Protein Family Sorter – Heatmap

  1. The presence and/or absence of protein families can also be seen in a heatmap view. To see the heatmap, click on the Heatmap icon above the filter. This will reload the page to show the heatmap. Figure 23

  2. A filter is directly above the heatmap.
    Figure 24

  3. A text box filter will highlight columns that have protein families that have text that matches the text entered into the box. This is indicated by a blue box above the column. Figure 25

  4. Expanding the slider at the top of the heatmap view will allow researchers to expand the view enough to see the protein family name. Note that the text in the name that matches the filter criterion will be highlighted blue. In addition, a blue line remains directly above the column. Figure 26

  5. Researchers can flip the axis of the heatmap view if desired. Figure 27

  6. The protein families can also be clustered. This will rearrange the order of both the genomes and the protein families, depending on the clustering algorithm selected. Figure 28

  7. Clicking on Advanced will show the different clustering options. Figure 29

  8. BV-BRC allows researcher to cluster by either Protein Families, Genomes, or Both. The default is set to Both. Figure 30

  9. To see the Clustering algorithm choices, click on the down arrow that follows Pearson correlation, which is the default setting.
    Figure 31

  10. Four types of clustering are available. To see the options, click on the down arrow underneath Clustering type that follows Pairwise average-linkage, which is the default setting. Figure 32

  11. Choosing different clustering options will change the heatmap. Figure 33

  12. The protein family sorter allows users to see the protein families in the order that they appear in any given genome. This process is called anchoring a genome. To re-order the protein families, click on the Anchor icon. This will open a pop-up window where you can select a genome. If you click on the down arrow that follows the words, Select a genome. Figure 34

  13. This will open a drop-down box of all the genomes available in the group.

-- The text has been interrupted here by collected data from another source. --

-- ==== Sys2Proof/Laws/Port.lean ====
section
/-! SUPPORT. What an event and the end of a select period can do: one lemma for each case, cited in place of
unfolding. -/

namespace Sys2Proof.Machine

/-! ### Events -/

/-- Out of hard reset an event takes place. -/
theorem State.event_of_running {s : State} (h : s.inReset = false) (f : State → State) :
    s.event f = .next (f s) := by simp [State.event, h]

/-- In hard reset no event takes place (R7). -/
theorem State.event_of_reset {s : State} (h : s.inReset = true) (f : State → State) : s.event f = .next s := by
  simp [State.event, h]

/-- A row that names an outcome is its event or nothing. -/
theorem State.whenOutcome_cases (event : State → State) (outcome : State → State → Bool) (s : State) :
    s.whenOutcome event outcome = event s ∧ outcome s (event s) = true ∨
    s.whenOutcome event outcome = s ∧ outcome s (event s) = false := by
  unfold State.whenOutcome
  cases h : outcome s (event s) <;> simp

theorem State.whenOutcome_of_true {event : State → State} {outcome : State → State → Bool} {s : State}
    (h : outcome s (event s) = true) : s.whenOutcome event outcome = event s := by simp [State.whenOutcome, h]

/-! ### The end of a select period -/

/-- In a select period the command is taken (R168). -/
theorem State.portCommand_of_selected {s : State} (h : s.sp.select.isSome = true) (f : State → Reply) :
    s.portCommand f = s.taking f := by simp [State.portCommand, h]

/-- With no select period in progress nothing is taken (R178). -/
theorem State.portCommand_of_none {s : State} (h : s.sp.select = none) (f : State → Reply) :
    s.portCommand f = s.deselect := by simp [State.portCommand, h]

/-- A command turned away has no effect but its answer (R170). -/
theorem State.taking_of_turnedAway {s : State} {f : State → Reply} {st : Status} (h : f s = turnedAway st s) :
    s.taking f = s.answered st [] := by simp only [State.taking, h]; rfl

/-- A command that leaves the state as it is has no effect but its answer. -/
theorem State.taking_of_read {s : State} {f : State → Reply} {st : Status} {data : List Byte}
    (h : f s = (⟨st, data⟩, s)) : s.taking f = s.answered st data := by simp only [State.taking, h]; rfl

/-- A command that is done without data leaves its state with the answer DONE. -/
theorem State.taking_of_ok {s t : State} {f : State → Reply} (h : f s = (.ok, t)) :
    s.taking f = t.answered .done [] := by simp only [State.taking, h]; rfl

/-! ### The role and state tests (R168) -/

theorem boundTo_of_role {r : Role} {s : State} (h : s.sc.role = r) (f : State → Reply) : boundTo r f s = f s := by
  simp [boundTo, h]

theorem boundTo_of_ne {r : Role} {s : State} (h : s.sc.role ≠ r) (f : State → Reply) :
    boundTo r f s = turnedAway .role s := by simp [boundTo, h]

theorem takenIn_of_mem {xs : List StationState} {s : State} (h : s.sc.state ∈ xs) (f : State → Reply) :
    takenIn xs f s = f s := by simp [takenIn, h]

theorem takenIn_of_not_mem {xs : List StationState} {s : State} (h : s.sc.state ∉ xs) (f : State → Reply) :
    takenIn xs f s = turnedAway .state s := by simp [takenIn, h]

/-- Every state but CONFIG is a running one (Table 1.3). -/
@[simp] theorem mem_runningStates {x : StationState} : x ∈ runningStates ↔ x ≠ .config := by
  cases x <;> simp [runningStates]

end Sys2Proof.Machine
end

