/-- Of several due events one is taken, chosen by the free value (assumption log 3). -/
theorem State.idle_of_due (running : s.inReset = false) (due : s.dueEvents ≠ []) :
    ∃ c ∈ s.dueEvents, ∃ n, s.idle = exec c { s with ties := n } := by
  unfold State.idle
  rw [if_neg (by simp [running])]
  rcases hd : s.dueEvents with _ | ⟨c, _ | ⟨d, cs⟩⟩
  · exact absurd hd due
  · exact ⟨c, by simp, s.ties, rfl⟩
  · refine ⟨_, ?_, s.ties + 1, rfl⟩
    have short : Config.tieBreak s.ties % ((d :: cs).length + 1) < (c :: d :: cs).length := Nat.mod_lt _ (by simp)
    rw [List.getD_eq_getElem _ _ short]
    exact List.getElem_mem _

end

/-- Settles O2: what a step does on an empty queue, and when each timed event is due. -/
theorem emptyQueueIdles : Obligations.EmptyQueueIdles := by
  intro s empty
  have idles : step s = s.idle := by rw [step, empty]
  obtain ⟨boundary, completion, timeout, quiet, gap, pulse, seek, dwell⟩ := s.dueEvents_mem_iff
  refine ⟨fun reset => ?_, fun running none_ => ?_, fun running due => ?_, fun c hc => ?_, boundary.trans s.boundaryDue_iff,
    completion.trans s.completionDue_iff, timeout.trans s.flowTimeoutDue_iff, quiet.trans s.idleLineDue_iff,
    gap.trans s.accessGapDue_iff, pulse.trans s.pulseEndDue_iff, seek.trans s.seekEndDue_iff, dwell.trans s.dwellEndDue_iff⟩
  · rw [idles, State.idle, if_pos reset]
  · rw [idles, State.idle, if_neg (by simp [running]), none_]
  · rw [idles]
    exact s.idle_of_due running due
  · obtain ⟨⟨due, d⟩, listed, taken⟩ := List.mem_filterMap.mp hc
    have same : d = c := by
      dsimp only at taken
      split at taken
      · exact Option.some.inj taken
      · cases taken
    subst same
    exact (List.mem_map_of_mem listed : (due, d).2 ∈ _)

/-! ### Hard reset -/

/-- Settles O4: HARD_RESET leaves the values of `State.reset`, with the queue as it was. -/
theorem hardResetValues : Obligations.HardResetValues := by
  intro s
  refine ⟨s.hardReset, rfl, ⟨rfl, rfl, ⟨rfl, rfl, rfl, rfl, rfl⟩, ⟨rfl, rfl⟩, ⟨rfl, rfl, rfl, rfl, rfl⟩,
    ⟨rfl, rfl, rfl, rfl, rfl, rfl⟩, ⟨rfl, rfl⟩, ⟨rfl, rfl⟩, ⟨rfl, rfl, rfl, rfl, rfl, rfl, rfl, rfl, rfl⟩, rfl,
    ⟨rfl, rfl, rfl, rfl, rfl⟩, ⟨rfl, rfl, rfl, rfl⟩⟩, ⟨rfl, rfl, rfl, rfl, fun _ => rfl⟩, rfl, ?_⟩
  have defaults : ∀ row ∈ parameterTable, ConfigSet.defaults.value row.2.1 = row.2.2.2.2 := by decide
  exact fun id p lo hi d listed => defaults (id, p, lo, hi, d) listed

/-- Settles O5: the state after reset is what a hard reset leaves of it, which each invariant's proof found lawful. -/
theorem resetIsLawful : Obligations.ResetIsLawful := by
  have reset : State.reset.hardReset = State.reset := rfl
  refine ⟨⟨rfl, rfl, ⟨rfl, rfl, rfl, rfl, rfl⟩, ⟨rfl, rfl⟩, ⟨rfl, rfl, rfl, rfl, rfl⟩,
    ⟨rfl, rfl, rfl, rfl, rfl, rfl⟩, ⟨rfl, rfl⟩, ⟨rfl, rfl⟩, ⟨rfl, rfl, rfl, rfl, rfl, rfl, rfl, rfl, rfl⟩, rfl,
    ⟨rfl, rfl, rfl, rfl, rfl⟩, ⟨rfl, rfl, rfl, rfl⟩⟩, rfl, State.reset.hardReset_tableLaw, State.entryLaw_iff.mpr State.reset.hardReset_fits,
    State.reset.hardReset_configLaw, State.reset.hardReset_speedLaw, State.reset.hardReset_yieldLaw, ⟨nofun, nofun⟩, ?_,
    State.reset.hardReset_stationLaw, State.reset.hardReset_channelLaw⟩
  decide

/-- Settles O6: its end acts in hard reset alone, and no event reaches a part that is held in it. -/
theorem endOfHardReset : Obligations.EndOfHardReset := by
  refine ⟨fun code role flowin ssn s reset => ?_, fun code role flowin ssn s running => ?_, fun c s reset hc he => ?_⟩
  · exact congrArg Host.Outcome.next (if_pos reset)
  · exact congrArg Host.Outcome.next (if_neg (by simp [running]))
  · obtain ⟨f, hf, -⟩ := exec_eq_event hc he s
    rw [hf, State.event_of_reset reset]

end Sys2Proof.Machine
end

The heatmap will rearrange in the order of the selected genome, starting with the first gene annotate in that genome to the last. Researchers will be able to see regions of the reference genome that are absent in some of the comparison genomes. Figure 35

  14. Mousing over individual cells in a column will open a pop-up window that shows the genome, the protein family name and ID, and the number of genes that the genome has in that family. Figure 36

  15. Areas within the heatmap can be examined. To so this, use the mouse to draw a box over the area of interest in a heatmap, which is indicated by the blue box in the figure below. This will open a pop-up window that show the number of genomes in the selection, the number of families within it, and the number of genes/proteins (called Members) within the selection. Figure 37

  16. Clicking on Show Proteins will open a new tab showing the Features (aka genes/proteins) that were part of that selection. Figure 38

References

  1. Davis, J.J., et al., PATtyFams: Protein families for the microbial genomes in the PATRIC database. 2016. 7: p. 118.

  2. Meyer, F., R. Overbeek, and A. Rodriguez, FIGfams: yet another set of protein families. Nucleic acids research, 2009. 37(20): p. 6643-6654.